» Your objective: The lines from the start of the data through the line with "so each legal" are to be returned verbatim; all later lines are to be omitted.
"""
-- ==== Sys2Proof/Certificates/Slice0/Obligations.lean ====
section
/-! DEFINITION. The statements for the provers, from the numbered rules of spec/. -/

open Sys2Proof Sys2Proof.Machine Sys2Proof.Safety

/-! ### Encoding (30_encoding.md) -/

/-- Decoding an encoded operation gives it back, every operand and payload element at every value (30_encoding.md R61 to
R65). -/
def Obligations.DecodingAnEncodedOperationGivesItBack : Prop :=
  ∀ i : Instr, decode (encode i) = .ok i

/-- Decoding drops nothing of a well-formed request: encoding what was decoded gives the request back, so each legal
word has one meaning (30_encoding.md R62, R63, R65). The container of 32 bits for every payload element, and so the
premise that each element fits its type, is the model's choice (log 6). -/
def Obligations.EncodingADecodedRequestGivesItBack : Prop :=
  ∀ (r : Request) (i : Instr), r.wellFormed = true → decode r = .ok i → encode i = r

/-- 30_encoding.md R64: at most one row is selected, a request decodes exactly when some row is selected and finds its
unused payloads empty, and each of the cases (a), (b), (c) is answered IllegalCommand with no result and no change of
state. -/
def Obligations.EveryRequestSelectsOneRowOrIsIllegal : Prop :=
  (∀ (w : Command), ∀ row ∈ opRows, ∀ row' ∈ opRows,
      row.selects w = true → row'.selects w = true → row = row') ∧
  (∀ r : Request, r.legal = true ↔ ∃ i, decode r = .ok i) ∧
  (∀ (s : State) (r : Request) (rest : List Request), s.requests = r :: rest →
      ((opcodeField r.cmd ∉ ([0x01, 0x02, 0x03, 0x10, 0x11, 0x12, 0x13, 0x20, 0x21, 0x30, 0x31, 0x40, 0x41, 0x42,
            0x50, 0x60] : List Byte)) ∨
        (∃ row ∈ opRows, opcodeField row.pattern = opcodeField r.cmd ∧ row.selects r.cmd = false) ∨
        (∃ row ∈ opRows, row.selects r.cmd = true ∧ row.unusedEmpty r = false)) →
      step s = .next (({ s with requests := rest } : State).respond (failure .illegalCommand)))

/-- Words the spec writes out decode to the operations they stand for (30_encoding.md R69, 95_test_vectors.md 2.8). -/
def Obligations.WordsTheSpecWritesOutDecode : Prop :=
  decodeTableWord 32 0x01000000 = some .init ∧
  decodeTableWord 32 0x0200012C = some (.expl 300#16) ∧
  decodeTableWord 32 0x031D0000 = some (.logl 0x1D#8) ∧
  decodeTableWord 32 0x1053CA00 = some (.gfadd 0x53#8 0xCA#8) ∧
  decodeTableWord 32 0x1153CA00 = some (.gfsub 0x53#8 0xCA#8) ∧
  decodeTableWord 32 0x1253CA00 = some (.gfmul 0x53#8 0xCA#8) ∧
  decodeTableWord 32 0x131D0200 = some (.gfdiv 0x1D#8 0x02#8) ∧
  decode ⟨0x20000000#32, [1, 2], [1, 3]⟩ = .ok (.pmul [1, 2] [1, 3]) ∧
  decode ⟨0x21000000#32, [1, 2, 3, 4, 5], [1, 3, 2]⟩ = .ok (.pdivmod [1, 2, 3, 4, 5] [1, 3, 2]) ∧
  decodeTableWord 32 0x300A0000 = some (.genpoly 10#8) ∧
  decode ⟨0x31020000#32, [1, 2, 3], []⟩ = .ok (.rsenc 2#8 [1, 2, 3]) ∧
  decode ⟨0x40000000#32, [0x41], []⟩ = .ok (.bsenc [0x41]) ∧
  decode ⟨0x41000000#32, [1, 0, 1], []⟩ = .ok (.bpack [1, 0, 1]) ∧
  decode ⟨0x42000000#32, [0x69, 0x14], []⟩ = .ok (.bunpack [0x69, 0x14]) ∧
  decode ⟨0x50010000#32, [1, 0, 1, 1], []⟩ = .ok (.mxasm 1#8 [1, 0, 1, 1]) ∧
  decode ⟨0x60010700#32, [0x41], []⟩ = .ok (.qrenc 1#8 7#8 [0x41])

/-! ### The step, reset and the invariant -/

/-- A step takes the oldest request off the queue and runs the operation it decodes to; nothing else is added around
exec (20_memory.md R48). That the requests wait in a queue of State is the model's choice (log 1). -/
def Obligations.StepRunsTheDecodedOperation : Prop :=
  ∀ (s : State) (r : Request) (rest : List Request) (i : Instr), s.requests = r :: rest → decode r = .ok i →
    step s = exec i { s with requests := rest }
"""
» Exercise solution:
-- ==== Sys2Proof/Certificates/Slice0/Obligations.lean ====
section
/-! DEFINITION. The statements for the provers, from the numbered rules of spec/. -/

open Sys2Proof Sys2Proof.Machine Sys2Proof.Safety

/-! ### Encoding (30_encoding.md) -/

/-- Decoding an encoded operation gives it back, every operand and payload element at every value (30_encoding.md R61 to
R65). -/
def Obligations.DecodingAnEncodedOperationGivesItBack : Prop :=
  ∀ i : Instr, decode (encode i) = .ok i

/-- Decoding drops nothing of a well-formed request: encoding what was decoded gives the request back, so each legal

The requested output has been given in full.